Shear stress magnitude and directionality modulate growth factor gene expression in preconditioned vascular endothelial cells.

OBJECTIVE: The purpose of this study was to simultaneously monitor the transcriptional levels of 12 endothelial growth factor genes in response to alterations in wall shear stress (WSS) under conditions relevant to the development of intimal hyperplasia, a major cause of arterial bypass graft failure.
METHODS: Human umbilical vein endothelial cells were preconditioned in vitro under steady flow (WSS, 15 dynes/cm(2)) for 24 hours before being subjected to WSS at 25 (Delta = +10), 15 (Delta = 0), 5 (Delta = -10), 2.5 (Delta = -12.5), and 0 (Delta = -15) dynes/cm(2) or low magnitude WSS reversal (-2.5 dynes/cm(2)) for 6 hours. A focused complementary DNA array was used to simultaneously measure messenger RNA expression levels for END1, endothelial nitric oxide synthase (NOS3), platelet-derived growth factor A, platelet-derived growth factor B (PDGFB), acidic fibroblast growth factor, basic fibroblast growth factor, transforming growth factor-alpha, transforming growth factor-beta, vascular endothelial growth factor, insulin-like growth factor-1, epidermal growth factor, and angiotensin converting enzyme.
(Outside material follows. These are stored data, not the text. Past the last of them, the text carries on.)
/-- R262: the input that is granted: the first with credit, in round-robin order after the last granted. `asks` are in rising order. -/
def Arbiter.pick (a : Arbiter) (asks : List (Nat × Nat)) : Option Nat :=
  let live := (asks.filter fun x => decide (0 < sget 0 (a.fill asks) x.1)).map Prod.fst
  match live.find? fun i => a.last.any fun l => decide (l < i) with
  | some i => some i
  | none => live.head?

/-- R262: the arbiter after input i has been granted. -/
def Arbiter.grant (a : Arbiter) (asks : List (Nat × Nat)) (i : Nat) : Arbiter :=
  { last := some i, credit := smod 0 (a.fill asks) i (· - 1) }

/-! ### Queue blocks (R221 to R228) -/

/-- The parity bit over a word (R221). -/
def parityOf (w : W64) : Bool := (List.range 64).foldl (fun b i => b != w.getLsbD i) false

def Slot.make (w : W64) (last : Bool) : Slot := { data := w, parity := parityOf w, end0 := last, end1 := last }

/-- R230: a slot that fails its parity. -/
def Slot.bad (x : Slot) : Bool := parityOf x.data != x.parity

/-- R228: a slot whose end-mark copies disagree. -/
def Slot.torn (x : Slot) : Bool := x.end0 != x.end1

/-- The slots of n payload words with their length slot, where the framing has one. -/
def mqSpan (qid n : Nat) : Nat := n + if mqEndMarked qid then 0 else 1

/-- The slots that a packet takes. -/
def mqSlots (qid : Nat) (k : Packet) : Nat := mqSpan qid k.words.length

/-- R222: a whole packet as its slots hold it. The manual does not lay the length slot out: LEN stands in bits [8:0] and SEQ in bits
[31:16] (DESIGN CHOICE, log entry 61). -/
def Packet.make (qid seq now : Nat) (words : List W64) : Packet :=
  { seq := seq, time := now
    len := if mqEndMarked qid then none else some (Slot.make (w64 (seq * 2 ^ 16 + words.length)) false)
    words := words.mapIdx fun i w => Slot.make w (mqEndMarked qid && i + 1 == words.length) }

/-- The payload of a packet. -/
def Packet.data (k : Packet) : List W64 := k.words.map Slot.data

def State.mqueue (s : State) (qid : Nat) : MsgQueue := sget MsgQueue.reset s.mq.queues qid
def State.setQueue (s : State) (qid : Nat) (m : MsgQueue) : State :=
  { s with mq := { s.mq with queues := sset MsgQueue.reset s.mq.queues qid m } }

/-- R227: a packet boundary: no packet is partly written and none partly read. -/
def MsgQueue.atBoundary (m : MsgQueue) : Bool := m.writing.isNone && m.reading.isNone

/-- R227: the pending flush takes effect at a packet boundary. -/
def MsgQueue.takeFlush (m : MsgQueue) : MsgQueue :=
  if m.flush && m.atBoundary then
    { m with pkts := [], flush := false, flushed := satAdd 64 m.flushed m.pkts.length, rd0 := m.wr0, rd1 := m.wr1,
             waiting := m.waiting.map fun a => { a with late := false } }
  else m

/-- Both copies of the write pointer move by n slots. -/
def MsgQueue.moveWr (m : MsgQueue) (qid n : Nat) : MsgQueue :=
  { m with wr0 := (m.wr0 + n) % mqDepth qid, wr1 := (m.wr1 + n) % mqDepth qid }

/-- Both copies of the read pointer move over n slots that are read or freed. -/
def MsgQueue.moveRd (m : MsgQueue) (qid n : Nat) : MsgQueue :=
  { m with rd0 := (m.rd0 + n) % mqDepth qid, rd1 := (m.rd1 + n) % mqDepth qid }

/-- The slots of the oldest packet that its reader has freed, and those of the packet being written. -/
def MsgQueue.readSlots (m : MsgQueue) (qid : Nat) : Nat := (m.reading.map (mqSpan qid)).getD 0
def MsgQueue.writeSlots (m : MsgQueue) (qid : Nat) : Nat := (m.writing.map fun w => mqSpan qid w.words.length).getD 0

/-- R225: discard the oldest whole packets that are not being read until `need` more slots fit. `l` are the packets that may go, behind the
packet that is being read. -/
def MsgQueue.makeRoom (m : MsgQueue) (qid need : Nat) : List Packet → MsgQueue
  | [] => { m with pkts := if m.reading.isSome then m.pkts.take 1 else [] }
  | k :: r =>
    let kept := if m.reading.isSome then m.pkts.take 1 else []
    if ((kept ++ k :: r).map (mqSlots qid)).sum + m.writeSlots qid + need ≤ mqDepth qid + m.readSlots qid then { m with pkts := kept ++ k :: r }
    else
      MsgQueue.makeRoom ({ m with lostP := satAdd 64 m.lostP 1, lostW := satAdd 64 m.lostW k.words.length }.moveRd qid (mqSlots qid k)) qid need r

/-- R225: the packets that a write may discard. -/
def MsgQueue.mayGo (m : MsgQueue) : List Packet := if m.reading.isSome then m.pkts.drop 1 else m.pkts

/-- R222, R223, R225: the producer that has the write port writes its words: they begin a packet, or go on with the one that it holds. -/
def MsgQueue.put (m : MsgQueue) (now qid : Nat) (a : Ask) : MsgQueue :=
  let (seq, old, need, m) := match m.writing with
    | some w => (w.seq, w.words, a.words.length, m)
    | none => (m.seq, [], mqSpan qid a.words.length, { m with seq := (m.seq + 1) % 65536 })
  let words := old ++ a.words
  let m := (m.makeRoom qid need m.mayGo).moveWr qid need
  match a.stop with
  | .done => { m with pkts := m.pkts ++ [Packet.make qid seq now words], writing := none }
  | .more => { m with writing := some { src := a.src, seq := seq, words := words } }
  | .abandoned =>
    { m with writing := none, lostP := satAdd 64 m.lostP 1, lostW := satAdd 64 m.lostW words.length,
             wr0 := (m.wr0 + mqDepth qid - mqSpan qid words.length % mqDepth qid) % mqDepth qid
             wr1 := (m.wr1 + mqDepth qid - mqSpan qid words.length % mqDepth qid) % mqDepth qid }

/-- R227: the producers that may be granted the write port: while a flush is pending, those alone that asked before its request. -/
def MsgQueue.ready (m : MsgQueue) : List Ask := m.waiting.filter fun a => !(m.flush && a.late)

/-- The inputs that ask for the write port and may be granted it, in rising order, each with the population of its first request. One that must
wait for a flush counts as without a request until then (DESIGN CHOICE, log entry 61). -/
def MsgQueue.asks (m : MsgQueue) : List (Nat × Nat) :=
  ((m.ready.map Ask.src).foldl setIns []).map fun i => (i, ((m.ready.find? fun a => a.src == i).map Ask.pop).getD 1)

/-- The ask of an input leaves the queue of those that wait. -/
def MsgQueue.unask (m : MsgQueue) (i : Nat) : MsgQueue := { m with waiting := delFirst (fun a => a.src == i) m.waiting }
RESULTS: Preconditioning significantly (P <.05) increased the fold expression of NOS3 (4.1 +/- 1.4), basic fibroblast growth factor (3.90 +/- 1.16), vascular endothelial growth factor (3.39 +/- 1.04), and insulin-like growth factor-1 (2.8 +/- 0.7) but decreased END1 (0.47 +/- 0.05) and PDGFB (0.70 +/- 0.04) messenger RNA expression levels relative to no-flow controls, an effect that was sustained on removal from flow for 6 hours. Notably, the ratio of END1/NOS3 expression was diminished (0.11 +/- 0.03) relative to that of cells maintained in static culture. Although few differences in gene expression from baseline (15 dynes/cm(2)) were measured in cells exposed to either constant (Delta = 0) or step decreases (Delta = -10, -12.5, or -15 dynes/cm(2)) in WSS, marked changes were seen in the group exposed to a step increase in WSS (Delta = +10) or to WSS reversal. Low magnitude retrograde WSS evoked significant (P <.05) transcriptional changes in multiple genes, including elevated END1 (4.1 +/- 0.5), platelet-derived growth factor A (1.5 +/- 0.2), PDGFB (2.3 +/- 0.3), and transforming growth factor-beta (1.5 +/- 0.2) levels, but depressed NOS3 (0.60 +/- 0.17) levels, and a marked increase in END1/NOS3 (6.7 +/- 1.6) when compared with equal magnitude antegrade WSS (2.5 dynes/cm(2)).
CONCLUSION: These results support the implementation of a preconditioning phase for in vitro WSS studies to establish a physiologic baseline. Our findings complement previous macroscale findings and are consistent with a cellular mechanism involving increased END1 and PDGFB levels, but decreased NOS3 levels, leading to intimal hyperplasia at regions of low magnitude reversing WSS.